As you see we have a simple Excel data table with a players column that represents the name arguments of the chart, 4 columns for the months that form the category labels arguments (X axis) and the values arguments for the months going from Jan through Apr (Y axis).

Using NPOI to insert a new row in the table shown above we do the following:

// Creating a new row... 0 is the first row for NPOI.
HSSFRow row = sheet.CreateRow(5); // Row 6 in Excel
// Creating new cells in the row... 0 is the first column for NPOI.
row.CreateCell(1).SetCellValue("Eve Paradise"); // Column B
row.CreateCell(2).SetCellValue(4); // Column C
row.CreateCell(3).SetCellValue(3); // Column D
row.CreateCell(4).SetCellValue(2); // Column E
row.CreateCell(5).SetCellValue(1); // Column F 

The result is shown in Figure 2:

NPOI with Excel Table and dynamic Chart - Adding a new row
Figure 2 - NPOI with Excel Table and dynamic Chart - Adding a new row

Figure 2 shows us the problem stated by Zip in his comment. The new row we just added wasn’t included in the table. The chart that is linked to the table won’t update because it isn’t aware of the new row.

How to workaround this problem? That’s the question!

After playing with this case for 4 hours I’ve found a way of doing what Zip asks for.

Here’s how I did it:

Expand your Excel data table to row 10. I expanded only 4 rows just to show you how to workaround NPOI’s current limitation.

To expand your table, click in the minuscule handle in the lower-right corner of the cell occupying the lower-right corner of the table. This handle gives you a way to expand the table. Usually, it’s easier just to add data and let Excel expand the table - what doesn’t work with NPOI. But if you want to add several new rows or columns all at once, the handle is a good way to do it.

After expanding your table save the spreadsheet. It’ll be the template spreadsheet used to create new spreadsheets.

Figure 3 shows how the above spreadsheet looks like when the table is expanded to row 10:

NPOI with Excel Table and dynamic Chart - Expanding the Table
Figure 3 - NPOI with Excel Table and dynamic Chart - Expanding the Table

We can see that row 6 added using NPOI is now part of the table because we expanded the table. The chart now shows the new data but we got a new problem: the chart shows empty (blank series) that are the reflection of the the empty rows we have on the data table - take a look at the chart’s legend for example and you’ll see squares that represent nothing.

How to get over this? Well, we just need to filter the data in the table as shown in

Figure 4:

NPOI with Excel Table and dynamic Chart - Filtering Data (blank series)
Figure 4 - NPOI with Excel Table and dynamic Chart - Filtering Data (blank series)

Filter out players removing the blank rows by unchecking (Blanks) circled in red in Figure 4. Doing so the chart will reflect the change showing only the filtered data as you see in Figure 5:

NPOI with Excel Table and dynamic Chart - Filtered Data (no empty rows)
Figure 5 - NPOI with Excel Table and dynamic Chart - Filtered Data (no empty rows)

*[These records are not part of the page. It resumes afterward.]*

end Sys2Proof.Machine
end

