-- ==== Sys2Proof/Machine/PwrOps.lean ====
section
/-! DEFINITION. Power states, gears and temperature (18_boot_power_calibration.md R472 to R476, 14_hbm.md R384). -/

namespace Sys2Proof.Machine

/-! ### Cold reset and loss of power (R462, R505 to R507, R516) -/

/-- A cold reset: PWR_GOOD is high. The I3C target has lost its dynamic address and its endpoint ID (log entry 47). -/
def State.coldReset (s : State) : State :=
  let n := s.deviceReset 0
  { n with mod := { n.mod with pgLow := false, upAt := none, dyn := none, eid := 0, answer := [] } }

/-- The regulators turn off: the device is unpowered, and what it held is lost as at a cold reset. -/
def State.powerOff (s : State) : State :=
  let n := if s.mod.rails then s.coldReset else s
  { n with mod := { n.mod with rails := false, upAt := none, pgLow := s.mod.pgLow } }

/-! ### Power states (R472, R473) -/

/-- Store the power state of a mast. -/
def State.setPower (s : State) (m st : Nat) : State :=
  s.wr .pwrStat (BitVec.ofNat 64 (setBits (s.rd .pwrStat).toNat (2 * m + 5) (2 * m + 4) st))

/-- Every mast is in SLEEP. -/
def State.allAsleep (s : State) : Bool := (List.range 8).all (fun m => s.mastPower m == 2)

/-- The state a mast is to move to. -/
def State.moveOf (s : State) (m : Nat) : Option Nat := (s.pwr.moves.find? (fun e => e.1 == m)).map (·.2)

/-- A mast's move is over. -/
def State.endMove (s : State) (m : Nat) : State :=
  { s with pwr := { s.pwr with moves := s.pwr.moves.filter (fun e => e.1 != m) } }

/-- POWER_STATE commands whose masts have all arrived complete. -/
def State.powerPoll (s : State) : State :=
  (s.mbxUnderWay 0x71).foldl (fun (s : State) (e : Nat × MbxCmd) =>
    if (maskMasts (e.2.p 0x11 1)).any (fun m => (s.moveOf m).isSome) then s else s.mbxEnd e.1 e.2.seq .done) s

/-- CLEAN_INV of a whole slice whose write-backs, and whatever its queue holds, have been performed. -/
def State.scFlush (s : State) (h : Nat) : State :=
  let s := s.scClean h 0 true (fun _ => true)
  let x := s.slice h
  ((s.incWrap (.hbmLines h) HBM_LINES.ALL x.miss.length).setSlice h { x with miss := [], fills := [] }).setF (.scOp h) SC_OP.BUSY 0

/-- The last mast has entered SLEEP: slices are cleaned, every stack enters self-refresh. -/
def State.selfRefresh (s : State) : State :=
  s.fuses.stacks.foldl (fun (s : State) (h : Nat) => (s.scFlush h).setF (.hbmStat h) HBM_STAT.SELFREF 1) s

/-- A mast enters SLEEP: never under a fatal device error before the dump is written, nor before an abort has ended
(R476, R487). -/
def State.sleepEntry (s : State) (m : Nat) : State :=
  if s.moveOf m ≠ some 2 ∨ s.bit .abtStat ABT_STAT.ACTIVE ∨ (s.bit .fltStat FLT_STAT.DEVICE_FATAL ∧ !s.dumpOver) then s
  else
    let was := s.allAsleep
    let s := ((s.mastLost m).setPower m 2).endMove m
    (if s.allAsleep && !was then s.selfRefresh else s).powerPoll

/-- A mast returns from SLEEP: HBM leaves self-refresh with the first, the mast is cleared. -/
def State.sleepReturn (s : State) (m : Nat) : State :=
  match s.moveOf m with
  | some t =>
    if t = 2 ∨ s.mastPower m ≠ 2 then s
    else
      let s := s.fuses.stacks.foldl (fun (s : State) (h : Nat) => s.setF (.hbmStat h) HBM_STAT.SELFREF 0) s
      let s := (s.mastClear m).setPower m 0
      if t = 0 then (s.endMove m).powerPoll else s
  | none => s

/-- A mast completes its entry to IDLE or its return from it: every state is kept. -/
def State.idleMove (s : State) (m : Nat) : State :=
  match s.moveOf m with
  | some t => if t < 2 ∧ s.mastPower m < 2 then ((s.setPower m t).endMove m).powerPoll else s
  | none => s

/-! ### Sensors (R476) -/

/-- The sensors with their readings and trips: THERM.SOURCE, °C, trip. A mast sensor that has not reported reads 0. -/
def State.sensors (s : State) : List (Nat × Nat × Nat) :=
  (List.range 8).map (fun m => (m, Tbl.get 0 s.pwr.temps m, s.f .therm THERM.TJ_TRIP)) ++
  s.fuses.stacks.map (fun h => (8 + h, s.f (.hbmTemp h) HBM_TEMP.TEMP, s.hbmTrip h))

/-- The hottest reading, the lowest source among equals. -/
def State.hottest (s : State) : Nat × Nat :=
  s.sensors.foldl (fun (x : Nat × Nat) (e : Nat × Nat × Nat) => if x.2 < e.2.1 then (e.1, e.2.1) else x) (0, 0)

/-- THERM shows the hottest reading. -/
def State.thermShow (s : State) : State :=
  let h := s.hottest
  (s.setF .therm THERM.HOTTEST h.2).setF .therm THERM.SOURCE h.1

/-- New readings of mast sensors. -/
def State.readTemps (s : State) (ts : List (Fin 8 × Byte)) : State :=
  ({ s with pwr := { s.pwr with
    temps := ts.foldl (fun (l : List (Nat × Nat)) (e : Fin 8 × Byte) => Tbl.set l e.1.val e.2.toNat) s.pwr.temps } }).thermShow

/-- Some sensor has reached its trip plus `d`. -/
def State.tripped (s : State) (d : Nat) : Bool := s.sensors.any (fun (e : Nat × Nat × Nat) => decide (e.2.2 + d ≤ e.2.1))

/-- Every sensor has fallen 5 °C below its trip. -/
def State.cooled (s : State) : Bool := s.sensors.all (fun (e : Nat × Nat × Nat) => decide (e.2.1 + 5 ≤ e.2.2))

/-- Every sensor has fallen below its trip minus 5 °C: a thermal shutdown may be left. -/
def State.cold (s : State) : Bool := s.sensors.all (fun (e : Nat × Nat × Nat) => decide (e.2.1 + 5 < e.2.2))

/-- Detail of a thermal record (R490). -/
def State.thermDetail (s : State) : Nat := s.f .therm THERM.HOTTEST + s.f .therm THERM.SOURCE * 256

/-- A gear opportunity is at hand and not used: a device edge, or while RUN is 0 a whole millisecond, has fallen in this
reference period (R474). -/
def State.gearOpp (s : State) : Bool := s.tick.opp == some s.refs && s.pwr.lastOpp != some s.refs

/-- A trip (R476 step 1): the clocks stop, every running section overruns with cause THERMAL. -/
def State.trip (s : State) : State :=
  if s.bit .pwrStat PWR_STAT.STOPPED || !s.tripped 0 then s
  else
    let s := s.setF .pwrStat PWR_STAT.STOPPED 1
    let s := { s with pwr := { s.pwr with tripAt := some s.now, stopAt := s.now, lastOpp := some s.refs } }
    let s := s.pwrErr PWR_ERR.THERMAL_TRIP
    let s := s.logEvent 0x0050 .done 0xFFFF 0xFF s.thermDetail
    let running := s.liveSections.filter (fun x => s.secState x == some secRunning)
    running.foldl (fun (s : State) (sec : Nat) =>
      match (s.stepOf sec).opens.getLast? with
      | some o => (s.updOpen sec { o with ovr := some (o.ovr.getD 2) }).overrun sec o.k 2 o.missing
      | none => s.overrun sec (s.stepOf sec).k 2 []) s

/-- Change the gear: the code of the new one. -/
def State.setGear (s : State) (g : Nat) : State :=
  if s.f .pwrStat PWR_STAT.GEAR = g then s else (s.setF .pwrStat PWR_STAT.GEAR g).incSat .pwrGearcnt PWR_GEARCNT.CNT

/-- The clocks resume at 3.2 GHz at the first gear opportunity after every sensor has cooled (R476 step 2). -/
def State.thermResume (s : State) : State :=
  if !s.bit .pwrStat PWR_STAT.STOPPED || !s.cooled || !s.gearOpp then s
  else
    let s := { s with pwr := { s.pwr with lastOpp := some s.refs, low := none } }
    (s.setF .pwrStat PWR_STAT.STOPPED 0).setGear 2

/-- Thermal shutdown (R476 step 3, R487); a trip that has not been taken yet comes first. -/
def State.thermShutdown (s : State) : State :=
  let long := s.bit .pwrStat PWR_STAT.STOPPED && s.passed s.pwr.stopAt 100000000
  if s.pwr.shut || !(s.tripped 5 || long) then s
  else
    let s := s.trip
    let s := { s with pwr := { s.pwr with shut := true } }
    let s := s.pwrErr PWR_ERR.THERMAL_SHUTDOWN
    let s := s.logEvent 0x0051 .done 0xFFFF 0xFF s.thermDetail
    (s.fatal 5 8 0xFFFF).abortBegin (s.abortScope 0 0) false none

/-! ### Input power (R475) -/

/-- Mean of the samples of the last millisecond; of those taken so far before there are 1,000. -/
def avgOf (l : List Nat) : Nat := if l = [] then 0 else l.foldl (· + ·) 0 / l.length

/-- A sample of the input: mV and units of 0.1 A. -/
def State.sample (s : State) (mv da : Nat) : State :=
  let w := min (mv * da / 10000) 65535
  let l := (w :: s.pwr.samples).take 1000
  let avg := avgOf l
  let cap := s.f .pwrCtrl PWR_CTRL.CAP
  let since (c : Bool) (o : Option Nat) : Option Nat := if c then some (o.getD s.now) else none
  let s := s.wr .pwrInput (BitVec.ofNat 64 (avg + w * 2 ^ 16 + mv * 2 ^ 32 + da * 2 ^ 48))
  let s := { s with pwr := { s.pwr with
    samples := l
    low := since (decide (10 * avg < 9 * cap)) s.pwr.low
    high := since (decide (cap < avg) && s.f .pwrStat PWR_STAT.GEAR == 2) s.pwr.high } }
  if mv < 50000 ∨ 60000 < mv then s.pwrErr PWR_ERR.VIN_RANGE else s

/-- What the power controller does at a gear opportunity. -/
def State.gearStep (s : State) : State :=
  let ms10 (o : Option Nat) : Bool := match o with
    | some t => s.passed t 10000000
    | none => false
  if !s.gearOpp || s.bit .pwrStat PWR_STAT.STOPPED then s
  else
    let g := s.f .pwrStat PWR_STAT.GEAR
    let avg := s.f .pwrInput PWR_INPUT.AVG_W
    let cap := s.f .pwrCtrl PWR_CTRL.CAP
    let calm : Bool := match s.pwr.tripAt with
      | some t => s.passed t 100000000
      | none => true
    let miss := decide (cap < avg) && g == 2 && ms10 s.pwr.high
    let s := { s with pwr := { s.pwr with lastOpp := some s.refs } }
    let s := if cap < avg ∧ g < 2 then s.setGear (g + 1)
      else if 10 * avg < 9 * cap ∧ ms10 s.pwr.low ∧ s.f .pwrStat PWR_STAT.FUSED < g ∧ calm then s.setGear (g - 1) else s
    if miss then s.pwrErr PWR_ERR.CAP_MISS else s

end Sys2Proof.Machine
end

Now we have an Excel data table that is filtered (take a look at the funnel symbol) in the Player column. Other difference is that the rows that contain data are marked in blue. Although we have only 4 rows of data being displayed, our table has indeed 8 rows of data because we expanded it. The other 4 rows are hidden because they were filtered for not having any data yet.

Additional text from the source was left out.